Every year I am fortunate enough to have a bumper crop of strawberries. Last year I gave some to my best friend to make jam. She has now won First Prize for her strawberry jam at the Mothers’ Union and has been boasting to everyone how clever she is, without once mentioning that it was my strawberries that done it.
She has been my friend for years but now I feel I hate her. What can I do?
Miss Dimont looked again at the letter, took off her glasses, polished them, and replaced them on her deliciously curved nose. After a pause she got up to make a cup of tea. The letter was waiting when she got back, looking up pleadingly and urgently demanding Hermione’s adjudication. Miss Dimont stared at her Remington Quiet-Riter for quite some time then decided its ribbon needed changing.
A sub-editor wandered by and for a good ten minutes they discussed the latest film starring Dirk Bogarde at the Picturedrome. It turned out neither had seen it, but both had heard good reports.
The letter remained. There was, in fact, no answer to the agonising dilemma it presented and yet the heartfelt plea to Hermione cried out for a response, and Miss Dimont’s sense of duty told her she must answer, truthfully, and to the best of her ability.
She pushed the letter to one side and picked up another.
Dear Hermione,
I am in tears as I write this. I feel my son has been poisoned against me by my daughter-in-law and no longer wishes to see me. I am seventy next birthday and a widow.
I fail to understand why things should be this way when I have always gone out of my way to help my daughter-in-law with her children. I am always on hand to give good advice, even going to the trouble of writing her long letters advising her of better ways of managing things. I pop in at odd times to give the children a surprise – also it gives me a chance to help with the cleaning, going through the cupboards and so on.
I feel for some reason this annoys her, though why I can’t…
Miss Dimont looked up at the big clock down the other end of the newsroom. Almost lunchtime!
Dear Hermione,
I have been happily married for five years, but recently my husband has been suggesting that we…
Instinctively Miss Dimont told herself to read no further. Some problems are best left unexplored, certainly in a family newspaper like the Riviera Express, and without further ado she let the letter float gently into the wicker wastepaper basket by her ankle.
Just then she spotted the ethereal figure of Athene Madrigale flitting through a door and she beckoned her over. Devon’s most celebrated astrologer negotiated her way over to Judy’s desk and sat down.
‘Yes, dear?’
‘I see what you mean,’ said Judy.
‘What’s that?’
‘This wretched agony column, Athene. Since I got you off writing it, I’ve become Hermione.’

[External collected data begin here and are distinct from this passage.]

-- ==== Sys2Proof/Machine/Per.lean ====
section
/-! DEFINITION. One value for each motion, channel, counting channel, port, master or cam, and the sets of motions. -/

namespace Sys2Proof.Machine

/-- One value per motion. -/
structure PerMotion (α : Type) where
  H : α
  D : α
  S : α
  W : α
  deriving DecidableEq, Repr

/-- The value of one motion. -/
def PerMotion.get {α : Type} (p : PerMotion α) : Motion → α
  | .H => p.H
  | .D => p.D
  | .S => p.S
  | .W => p.W

/-- The values with one motion's replaced. -/
def PerMotion.set {α : Type} (p : PerMotion α) (m : Motion) (v : α) : PerMotion α :=
  match m with
  | .H => { p with H := v }
  | .D => { p with D := v }
  | .S => { p with S := v }
  | .W => { p with W := v }

/-- The same value for all four motions. -/
def PerMotion.all {α : Type} (v : α) : PerMotion α :=
  ⟨v, v, v, v⟩

/-- A value formed for each motion. -/
def PerMotion.of {α : Type} (f : Motion → α) : PerMotion α :=
  ⟨f .H, f .D, f .S, f .W⟩

/-- One value per drive channel. -/
structure PerChannel (α : Type) where
  HOIST : α
  DRAG_WALK : α
  SWING : α
  deriving DecidableEq, Repr

/-- The value of one channel. -/
def PerChannel.get {α : Type} (p : PerChannel α) : Channel → α
  | .HOIST => p.HOIST
  | .DRAG_WALK => p.DRAG_WALK
  | .SWING => p.SWING

/-- The values with one channel's replaced. -/
def PerChannel.set {α : Type} (p : PerChannel α) (c : Channel) (v : α) : PerChannel α :=
  match c with
  | .HOIST => { p with HOIST := v }
  | .DRAG_WALK => { p with DRAG_WALK := v }
  | .SWING => { p with SWING := v }

/-- The same value for all three channels. -/
def PerChannel.all {α : Type} (v : α) : PerChannel α :=
  ⟨v, v, v⟩

/-- A value formed for each channel. -/
def PerChannel.of {α : Type} (f : Channel → α) : PerChannel α :=
  ⟨f .HOIST, f .DRAG_WALK, f .SWING⟩

/-- One value per counting channel. -/
structure PerCount (α : Type) where
  HOIST : α
  DRAG : α
  SWING : α
  CAM_L : α
  CAM_R : α
  deriving DecidableEq, Repr

/-- The value of one counting channel. -/
def PerCount.get {α : Type} (p : PerCount α) : CountCh → α
  | .HOIST => p.HOIST
  | .DRAG => p.DRAG
  | .SWING => p.SWING
  | .CAM_L => p.CAM_L
  | .CAM_R => p.CAM_R

/-- The values with one counting channel's replaced. -/
def PerCount.set {α : Type} (p : PerCount α) (c : CountCh) (v : α) : PerCount α :=
  match c with
  | .HOIST => { p with HOIST := v }
  | .DRAG => { p with DRAG := v }
  | .SWING => { p with SWING := v }
  | .CAM_L => { p with CAM_L := v }
  | .CAM_R => { p with CAM_R := v }

/-- The same value for all five counting channels. -/
def PerCount.all {α : Type} (v : α) : PerCount α :=
  ⟨v, v, v, v, v⟩

/-- One value per port. -/
structure PerPort (α : Type) where
  CAB : α
  DRIVE : α
  SERVICE : α
  deriving DecidableEq, Repr

/-- The value of one port. -/
def PerPort.get {α : Type} (p : PerPort α) : Port → α
  | .CAB => p.CAB
  | .DRIVE => p.DRIVE
  | .SERVICE => p.SERVICE

/-- The values with one port's replaced. -/
def PerPort.set {α : Type} (p : PerPort α) (c : Port) (v : α) : PerPort α :=
  match c with
  | .CAB => { p with CAB := v }
  | .DRIVE => { p with DRIVE := v }
  | .SERVICE => { p with SERVICE := v }

/-- One value per master. -/
structure PerMaster (α : Type) where
  CAB : α
  SERVICE : α
  deriving DecidableEq, Repr

/-- The value of one master. -/
def PerMaster.get {α : Type} (p : PerMaster α) : Master → α
  | .CAB => p.CAB
  | .SERVICE => p.SERVICE

/-- The values with one master's replaced. -/
def PerMaster.set {α : Type} (p : PerMaster α) (c : Master) (v : α) : PerMaster α :=
  match c with
  | .CAB => { p with CAB := v }
  | .SERVICE => { p with SERVICE := v }

/-- One value per cam. -/
structure PerCam (α : Type) where
  L : α
  R : α
  deriving DecidableEq, Repr

/-- The value of one cam. -/
def PerCam.get {α : Type} (p : PerCam α) : Cam → α
  | .L => p.L
  | .R => p.R

/-- The values with one cam's replaced. -/
def PerCam.set {α : Type} (p : PerCam α) (c : Cam) (v : α) : PerCam α :=
  match c with
  | .L => { p with L := v }
  | .R => { p with R := v }

/-- A set of motions (00_scope.md section 4.3). -/
abbrev MotionSet := PerMotion Bool

/-- No motion. -/
def MotionSet.none : MotionSet := PerMotion.all false

/-- H D S W. -/
def MotionSet.full : MotionSet := PerMotion.all true

/-- One motion. -/
def MotionSet.one (m : Motion) : MotionSet := MotionSet.none.set m true

/-- The motions of either set. -/
def MotionSet.union (a b : MotionSet) : MotionSet :=
  PerMotion.of fun m => a.get m || b.get m

/-- The motions of a that are not in b. -/
def MotionSet.minus (a b : MotionSet) : MotionSet :=
  PerMotion.of fun m => a.get m && !b.get m

/-- Whether a set has a motion. -/
def MotionSet.nonEmpty (a : MotionSet) : Bool :=
  a.H || a.D || a.S || a.W

/-- The code of a set: H = 1, D = 2, S = 4, W = 8 (10 section 10.1). -/
def MotionSet.code (a : MotionSet) : Nat :=
  (if a.H then 1 else 0) + (if a.D then 2 else 0) + (if a.S then 4 else 0) + (if a.W then 8 else 0)

/-- The set of a code (section 10.1). -/
def MotionSet.ofCode (n : Nat) : MotionSet :=
  ⟨n % 2 == 1, n / 2 % 2 == 1, n / 4 % 2 == 1, n / 8 % 2 == 1⟩

/-- The four motions in the order H, D, S, W. -/
def motions : List Motion := [.H, .D, .S, .W]

/-- The three channels in the order of the frames (10 section 10.9). -/
def channels : List Channel := [.HOIST, .DRAG_WALK, .SWING]

end Sys2Proof.Machine

namespace Sys2Proof

/-- The place of a counting input in State.lines. -/
def CountLine.index : CountLine → Fin 13
  | .HOIST_A => 0
  | .HOIST_B => 1
  | .DRAG_A => 2
  | .DRAG_B => 3
  | .SWING_A => 4
  | .SWING_B => 5
  | .SWING_Z => 6
  | .CAM_L_A => 7
  | .CAM_L_B => 8
  | .CAM_L_Z => 9
  | .CAM_R_A => 10
  | .CAM_R_B => 11
  | .CAM_R_Z => 12

/-- The number n of DIn (01 section 1.6). -/
def DI.index : DI → Fin 16
  | .ESTOP_OK => 0
  | .HOIST_BRAKE_FB => 1
  | .DRAG_BRAKE_FB => 2
  | .SWING_BRAKE_FB => 3
  | .WALK_BRAKE_FB => 4
  | .XFER_DIG_FB => 5
  | .XFER_WALK_FB => 6
  | .HOIST_MARK => 7
  | .DRAG_MARK => 8
  | .OVERHOIST_SW => 9
  | .BOOM_JACK_SW => 10
  | .TUB_SEATED => 11
  | .LOCAL_KEY => 12
  | .LUBE_OK => 13
  | .AUX1 => 14
  | .AUX2 => 15

end Sys2Proof
end

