-- ==== Sys2Proof/Machine/Frames.lean ====
section
/-! DEFINITION. The STATUS frame and its timers, and the bytes of every outgoing frame. -/

namespace Sys2Proof.Machine

/-! ### STATUS -/

/-- What a STATUS frame carries as the machine stands (R173). -/
def State.statusContent (s : State) : StatusContent :=
  { bucket := s.geo.record
    angle := s.swingAngle
    referenced := s.swing.referenced
    output := s.drive.output
    brakes := PerMotion.of fun m => (s.brake m).state
    transfer := s.walk.transfer
    phase := s.walkPhase
    camSync := ⟨s.camSync .L, s.camSync .R⟩
    stepMode := s.walk.stepMode
    inStep := s.ports.link.inStep
    serviceHeld := s.heldBy .SERVICE
    armed := s.ports.interlock
    level := s.budget.level
    alarms := s.summary
    trend := s.trend.state }

/-- The status parameter of a master (R173). -/
def statusParam : Master → Param
  | .CAB => .STATUS_CAB
  | .SERVICE => .STATUS_SERVICE

/-- A STATUS frame formed and queued on a master's port (R162, R173). -/
def sendStatus (m : Master) (s : State) : State :=
  s.setQueue m.port (putPeriodic TxFrame.isStatus (.status s.statusContent) (s.port m.port).tx)

/-- The expiry of a status timer (R173). -/
def statusExpires (m : Master) (s : State) : State :=
  sendStatus m (s.withPorts { s.ports with
    statusTimer := s.ports.statusTimer.set m (s.startMs (s.par (statusParam m))) })

/-- STATUS_TIMER_EXPIRY (R173). -/
def execStatusTimerExpiry (m : Master) (s : State) : Host.Outcome State Fault Refusal :=
  expiry s (s.ports.statusTimer.get m) (statusExpires m)

/-! ### Codes of the frames -/

/-- The code of a brake state (10 section 10.9). -/
def BrakeState.code : BrakeState → Nat
  | .SET => 0
  | .PROVING => 1
  | .OPENING => 2
  | .RELEASED => 3
  | .CLOSING => 4
  | .FAULT => 5

/-- The code of a transfer state (10 section 10.9). -/
def TransferState.code : TransferState → Nat
  | .DIG => 0
  | .TO_WALK => 1
  | .WALK => 2
  | .TO_DIG => 3
  | .TRANSFER_FAULT => 4

/-- The code of a walk phase (10 section 10.9). -/
def WalkPhase.code : WalkPhase → Nat
  | .UNKNOWN => 0
  | .SHOES_LOWERING => 1
  | .HOUSE_LIFTING => 2
  | .STEPPING => 3
  | .HOUSE_SETTING => 4
  | .SHOES_RAISING => 5

/-- The code of a cam's sync state (10 section 10.9). -/
def CamSync.code : CamSync → Nat
  | .UNSYNCED => 0
  | .SYNCING => 1
  | .SYNCED => 2

/-- The code of a class (10 section 10.9). -/
def AlarmClass.code : AlarmClass → Nat
  | .INFO => 1
  | .WARN => 2
  | .STOP => 3
  | .TRIP => 4

/-- The code of the highest class, 0 for NONE (10 section 10.9). -/
def highestCode : Option AlarmClass → Nat
  | none => 0
  | some c => c.code

/-- The code of a recorder state (10 section 10.9). -/
def TrendState.code : TrendState → Nat
  | .ARMED => 0
  | .POST_TRIGGER => 1
  | .FROZEN => 2

/-- The code of an entry's state (10 section 10.9). -/
def EntryState.code : EntryState → Nat
  | .ACTIVE_UNACK => 0
  | .ACTIVE_ACK => 1
  | .CLEARED_UNACK => 2
  | .CLEARED_LATCHED => 3

/-- The code of a reply result (10 section 10.3). -/
def ReplyResult.code : ReplyResult → Nat
  | .OK => 0
  | .UNKNOWN_KIND => 1
  | .BAD_LENGTH => 2
  | .NOT_HOLDER => 3
  | .REFUSED_STATE => 4
  | .RANGE => 5
  | .BUSY => 6
  | .READ_ONLY => 7

/-- The code of a copy (10 section 10.9). -/
def TableCopy.code : TableCopy → Nat
  | .ACTIVE => 1
  | .PENDING => 2

/-- The code of a mode request (10 section 10.9). -/
def DigWalk.code : DigWalk → Nat
  | .DIG => 1
  | .WALK => 2

/-- A flag's weight when it is set. -/
def flag (b : Bool) (weight : Nat) : Nat :=
  if b then weight else 0

/-- The swing angle with the reference bit, two bytes (10 section 10.9). -/
def angleBytes (angle : Int) (referenced : Bool) : List Byte :=
  leBytes 2 (angle.toNat % 4096 + flag referenced 32768)

/-- The four brake states in two bytes (10 section 10.9). -/
def brakeBytes (b : PerMotion BrakeState) : List Byte :=
  le8 (b.H.code + 16 * b.D.code) ++ le8 (b.S.code + 16 * b.W.code)

/-- The transfer state and the walk phase in one byte (10 section 10.9). -/
def transferByte (t : TransferState) (p : WalkPhase) : List Byte :=
  le8 (t.code + 16 * p.code)

/-- The three values of the channels, two bytes each (10 section 10.9). -/
def channelBytes (v : PerChannel Int) : List Byte :=
  le16 v.HOIST ++ le16 v.DRAG_WALK ++ le16 v.SWING

/-! ### Payloads -/

/-- The payload of a STATUS frame (10 section 10.9). The bits to which that section gives no meaning are sent as 0, which
is the model's choice (log entry 33). -/
def StatusContent.bytes (c : StatusContent) : List Byte :=
  le8 (geoStatusCode c.bucket.status)
    ++ lengthField (c.bucket.pos.map fun p => p.x) ++ lengthField (c.bucket.pos.map fun p => p.z)
    ++ lengthField c.bucket.lh ++ lengthField c.bucket.ld
    ++ angleBytes c.angle c.referenced ++ channelBytes c.output ++ brakeBytes c.brakes
    ++ transferByte c.transfer c.phase
    ++ le8 (c.camSync.L.code + 4 * c.camSync.R.code + flag (c.stepMode == .CONTINUOUS) 16 + flag c.inStep 32)
    ++ le8 (c.serviceHeld.code + 16 * c.armed.code)
    ++ channelBytes c.level
    ++ le8 (c.alarms.length % 64 + flag c.alarms.overflow 128) ++ le8 c.alarms.unacked ++ [c.alarms.counter]
    ++ le8 (highestCode c.alarms.highest + 16 * c.trend.code)

/-- An entry in an ALARM_PAGE (10 section 10.9). -/
def AlarmEntry.bytes (e : AlarmEntry) : List Byte :=
  le8 e.code.number ++ le8 e.cls.code ++ le8 e.scope.code ++ le8 e.state.code
    ++ leBytes 4 e.first.toNat ++ leBytes 4 e.last.toNat ++ le8 e.count ++ le16 e.detail

/-- A record in a TREND_PAGE (10 section 10.9). The bits to which that section gives no meaning are sent as 0, which is the
model's choice (log entry 33). -/
def TrendRecord.bytes (r : TrendRecord) : List Byte :=
  leBytes 6 r.time.toNat ++ le8 (geoStatusCode r.status)
    ++ lengthField r.lh ++ lengthField r.ld ++ lengthField r.x ++ lengthField r.z
    ++ angleBytes r.angle r.referenced ++ channelBytes r.output ++ channelBytes r.current
    ++ brakeBytes r.brakes ++ transferByte r.transfer r.phase
    ++ le8 (highestCode r.highest + flag r.stale 128) ++ le8 (r.marker.getD 0xFF)

/-- The table, count and entries of a TABLE_VALUE, the pending state between them (10 section 10.9). -/
def TableContent.bytes (pending : Nat) : TableContent → List Byte
  | .radius es => le8 1 ++ le8 pending ++ le8 es.length ++ es.flatMap RadiusEntry.bytes
  | .zones es => le8 2 ++ le8 pending ++ le8 es.length ++ es.flatMap ZoneEntry.bytes

/-- A channel in a REFERENCE frame (10 section 10.9). The flag bits 3 to 7, to which that section gives no meaning, are
sent as 0, which is the model's choice (log entry 33). -/
def RefBlock.bytes (b : RefBlock) : List Byte :=
  le16 b.output ++ le8 (flag b.enable 1 + flag b.prove 2 + flag b.qstop 4)

/-- The payload of an outgoing frame (10 section 10.9). That the OVERFLOW byte of an ALARM_PAGE is 1 when the marker is set
and 0 when it is clear is the model's choice (log entry 32). -/
def TxFrame.payload : TxFrame → List Byte
  | .status c => c.bytes
  | .reply kind result detail => kind :: le8 result.code ++ le16 detail
  | .alarmPage length counter overflow entries =>
    le8 length ++ counter :: le8 (flag overflow 1) ++ le8 entries.length ++ entries.flatMap AlarmEntry.bytes
  | .paramValue id value => leBytes 2 id ++ le32 value
  | .tableValue copy pending content => le8 copy.code ++ content.bytes pending
  | .trendPage state length trigger records =>
    le8 state.code ++ leBytes 2 length ++ leBytes 2 (trigger.getD 0xFFFF) ++ le8 records.length
      ++ records.flatMap TrendRecord.bytes
  | .reference chans mode =>
    chans.HOIST.bytes ++ chans.DRAG_WALK.bytes ++ chans.SWING.bytes ++ le8 mode.code

/-- The kind of an outgoing frame (10 section 10.3). -/
def TxFrame.kind : TxFrame → Byte
  | .status _ => 0x80
  | .reply _ _ _ => 0x81
  | .alarmPage _ _ _ _ => 0x82
  | .paramValue _ _ => 0x83
  | .tableValue _ _ _ => 0x84
  | .trendPage _ _ _ _ => 0x85
  | .reference _ _ => 0x86

/-- The bytes the check of a frame covers: kind, length and payload (R160). -/
def checkedBytes (kind : Byte) (payload : List Byte) : List Byte :=
  kind :: BitVec.ofNat 8 payload.length :: payload

/-- The bytes of a frame: start byte, kind, length, payload, check low byte first (10 section 10.2). -/
def frameBytes (kind : Byte) (payload : List Byte) : List Byte :=
  0xC3#8 :: checkedBytes kind payload ++ leBytes 2 (crc (checkedBytes kind payload)).toNat

/-- The bytes of an outgoing frame as the transmitter sends them (R162, section 10.2). -/
def TxFrame.bytes (f : TxFrame) : List Byte :=
  frameBytes f.kind f.payload

end Sys2Proof.Machine
end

Athene blushed. ‘I never meant for that to happen, dear.’
You might have predicted it if you’d looked in your crystal ball, thought Judy unkindly, but aloud she said, ‘It’s impossible to answer these cries for help, isn’t it? Impossible!’
‘They made me quite upset,’ said Athene. ‘I had to go and lie down. There was one from a happily married woman whose husband had been suggesting…’
‘Yes, I threw that one in the bin. But Athene, how tangled people’s lives become! A woman who interferes in her daughter-in-law’s child-rearing, two old friends falling out over a pot of jam…’
‘You see why I couldn’t do it,’ said Athene. She was plaiting her hair into the bright blue paper rose which was her favourite adornment.
‘Well, I can’t do it either,’ said Judy. ‘And anyway what a rotten idea to have an agony column in the first place.’
‘Mr Rhys. His idea. Only a heartless man could wish to expose other people’s misery to the world.’
‘It’s called journalism, Athene,’ sighed Miss Dimont. ‘It’s called journalism.’